- EXERCISE OBJECTIVE: After finding the line containing "theorem CondField.eorImmShift (c" below, please output that line and each following one through the line containing "CondField.Statement (.rsbRegShift c", exactly as written.

- RECORDS SUPPLIED:
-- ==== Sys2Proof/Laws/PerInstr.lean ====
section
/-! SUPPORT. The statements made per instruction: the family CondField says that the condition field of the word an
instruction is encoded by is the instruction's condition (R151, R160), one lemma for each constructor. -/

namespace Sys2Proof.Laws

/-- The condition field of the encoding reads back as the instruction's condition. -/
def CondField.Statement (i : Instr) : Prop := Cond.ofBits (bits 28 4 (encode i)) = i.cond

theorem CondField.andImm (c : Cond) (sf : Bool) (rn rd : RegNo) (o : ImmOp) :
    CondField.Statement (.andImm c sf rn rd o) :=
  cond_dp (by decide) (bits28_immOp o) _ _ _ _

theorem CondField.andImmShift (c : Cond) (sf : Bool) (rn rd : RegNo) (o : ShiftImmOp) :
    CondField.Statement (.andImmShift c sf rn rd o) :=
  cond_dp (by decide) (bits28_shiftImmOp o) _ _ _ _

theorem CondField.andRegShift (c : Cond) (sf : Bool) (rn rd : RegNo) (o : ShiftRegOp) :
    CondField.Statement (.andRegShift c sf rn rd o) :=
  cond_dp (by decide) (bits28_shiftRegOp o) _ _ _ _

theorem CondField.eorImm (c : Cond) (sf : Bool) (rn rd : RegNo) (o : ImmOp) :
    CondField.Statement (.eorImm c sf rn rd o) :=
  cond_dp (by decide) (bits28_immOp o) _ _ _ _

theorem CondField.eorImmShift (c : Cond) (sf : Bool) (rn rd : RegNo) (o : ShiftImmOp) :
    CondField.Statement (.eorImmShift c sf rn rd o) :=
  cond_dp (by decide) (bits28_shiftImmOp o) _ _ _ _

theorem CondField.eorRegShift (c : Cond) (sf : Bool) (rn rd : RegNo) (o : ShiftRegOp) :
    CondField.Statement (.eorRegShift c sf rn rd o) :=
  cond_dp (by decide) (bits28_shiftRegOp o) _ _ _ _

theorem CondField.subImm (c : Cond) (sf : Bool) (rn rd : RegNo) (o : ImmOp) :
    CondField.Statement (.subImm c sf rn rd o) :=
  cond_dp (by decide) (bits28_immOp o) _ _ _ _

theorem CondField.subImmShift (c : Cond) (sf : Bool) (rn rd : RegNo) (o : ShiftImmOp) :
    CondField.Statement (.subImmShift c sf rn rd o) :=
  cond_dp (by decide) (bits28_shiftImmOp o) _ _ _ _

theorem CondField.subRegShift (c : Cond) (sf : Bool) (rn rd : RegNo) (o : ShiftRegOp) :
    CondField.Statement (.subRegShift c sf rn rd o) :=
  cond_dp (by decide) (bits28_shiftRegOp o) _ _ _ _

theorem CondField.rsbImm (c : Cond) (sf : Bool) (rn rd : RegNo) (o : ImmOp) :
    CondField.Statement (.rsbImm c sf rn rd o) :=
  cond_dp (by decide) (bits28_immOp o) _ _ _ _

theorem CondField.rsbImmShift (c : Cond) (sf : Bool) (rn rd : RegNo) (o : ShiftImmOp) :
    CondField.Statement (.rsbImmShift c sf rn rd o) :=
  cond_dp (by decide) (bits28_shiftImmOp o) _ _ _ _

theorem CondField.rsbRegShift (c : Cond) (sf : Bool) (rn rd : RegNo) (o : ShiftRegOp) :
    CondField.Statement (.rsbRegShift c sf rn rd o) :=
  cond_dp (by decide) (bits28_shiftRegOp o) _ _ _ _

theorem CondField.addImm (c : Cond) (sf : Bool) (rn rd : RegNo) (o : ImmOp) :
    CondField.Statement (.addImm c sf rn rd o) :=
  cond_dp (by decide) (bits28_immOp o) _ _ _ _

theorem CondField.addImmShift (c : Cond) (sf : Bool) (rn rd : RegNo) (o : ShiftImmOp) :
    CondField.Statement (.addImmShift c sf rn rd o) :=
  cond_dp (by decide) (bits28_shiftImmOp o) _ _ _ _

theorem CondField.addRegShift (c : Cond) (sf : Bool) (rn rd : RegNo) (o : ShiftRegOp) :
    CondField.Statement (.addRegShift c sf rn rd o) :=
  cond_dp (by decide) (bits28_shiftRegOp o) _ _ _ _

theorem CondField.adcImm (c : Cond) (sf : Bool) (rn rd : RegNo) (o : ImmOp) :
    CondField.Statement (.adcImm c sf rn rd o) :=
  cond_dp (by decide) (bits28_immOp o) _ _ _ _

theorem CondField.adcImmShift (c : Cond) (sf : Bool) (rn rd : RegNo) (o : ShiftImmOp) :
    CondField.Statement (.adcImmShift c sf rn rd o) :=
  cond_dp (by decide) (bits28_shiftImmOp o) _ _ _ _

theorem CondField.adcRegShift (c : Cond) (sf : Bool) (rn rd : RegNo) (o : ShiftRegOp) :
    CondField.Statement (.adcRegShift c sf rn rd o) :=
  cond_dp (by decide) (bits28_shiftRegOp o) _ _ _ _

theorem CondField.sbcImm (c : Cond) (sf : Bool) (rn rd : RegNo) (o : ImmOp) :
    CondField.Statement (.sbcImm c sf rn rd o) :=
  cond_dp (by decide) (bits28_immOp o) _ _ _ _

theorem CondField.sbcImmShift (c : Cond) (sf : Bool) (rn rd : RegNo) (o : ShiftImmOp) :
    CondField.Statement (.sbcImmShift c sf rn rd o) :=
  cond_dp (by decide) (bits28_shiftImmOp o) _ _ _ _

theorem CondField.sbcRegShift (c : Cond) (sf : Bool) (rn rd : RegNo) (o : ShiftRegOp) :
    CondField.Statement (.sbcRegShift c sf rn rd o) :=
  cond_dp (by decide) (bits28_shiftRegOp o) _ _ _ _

- ANSWER TO THIS EXERCISE:
theorem CondField.eorImmShift (c : Cond) (sf : Bool) (rn rd : RegNo) (o : ShiftImmOp) :
    CondField.Statement (.eorImmShift c sf rn rd o) :=
  cond_dp (by decide) (bits28_shiftImmOp o) _ _ _ _

theorem CondField.eorRegShift (c : Cond) (sf : Bool) (rn rd : RegNo) (o : ShiftRegOp) :
    CondField.Statement (.eorRegShift c sf rn rd o) :=
  cond_dp (by decide) (bits28_shiftRegOp o) _ _ _ _

theorem CondField.subImm (c : Cond) (sf : Bool) (rn rd : RegNo) (o : ImmOp) :
    CondField.Statement (.subImm c sf rn rd o) :=
  cond_dp (by decide) (bits28_immOp o) _ _ _ _

theorem CondField.subImmShift (c : Cond) (sf : Bool) (rn rd : RegNo) (o : ShiftImmOp) :
    CondField.Statement (.subImmShift c sf rn rd o) :=
  cond_dp (by decide) (bits28_shiftImmOp o) _ _ _ _

theorem CondField.subRegShift (c : Cond) (sf : Bool) (rn rd : RegNo) (o : ShiftRegOp) :
    CondField.Statement (.subRegShift c sf rn rd o) :=
  cond_dp (by decide) (bits28_shiftRegOp o) _ _ _ _

theorem CondField.rsbImm (c : Cond) (sf : Bool) (rn rd : RegNo) (o : ImmOp) :
    CondField.Statement (.rsbImm c sf rn rd o) :=
  cond_dp (by decide) (bits28_immOp o) _ _ _ _

theorem CondField.rsbImmShift (c : Cond) (sf : Bool) (rn rd : RegNo) (o : ShiftImmOp) :
    CondField.Statement (.rsbImmShift c sf rn rd o) :=
  cond_dp (by decide) (bits28_shiftImmOp o) _ _ _ _

theorem CondField.rsbRegShift (c : Cond) (sf : Bool) (rn rd : RegNo) (o : ShiftRegOp) :
    CondField.Statement (.rsbRegShift c sf rn rd o) :=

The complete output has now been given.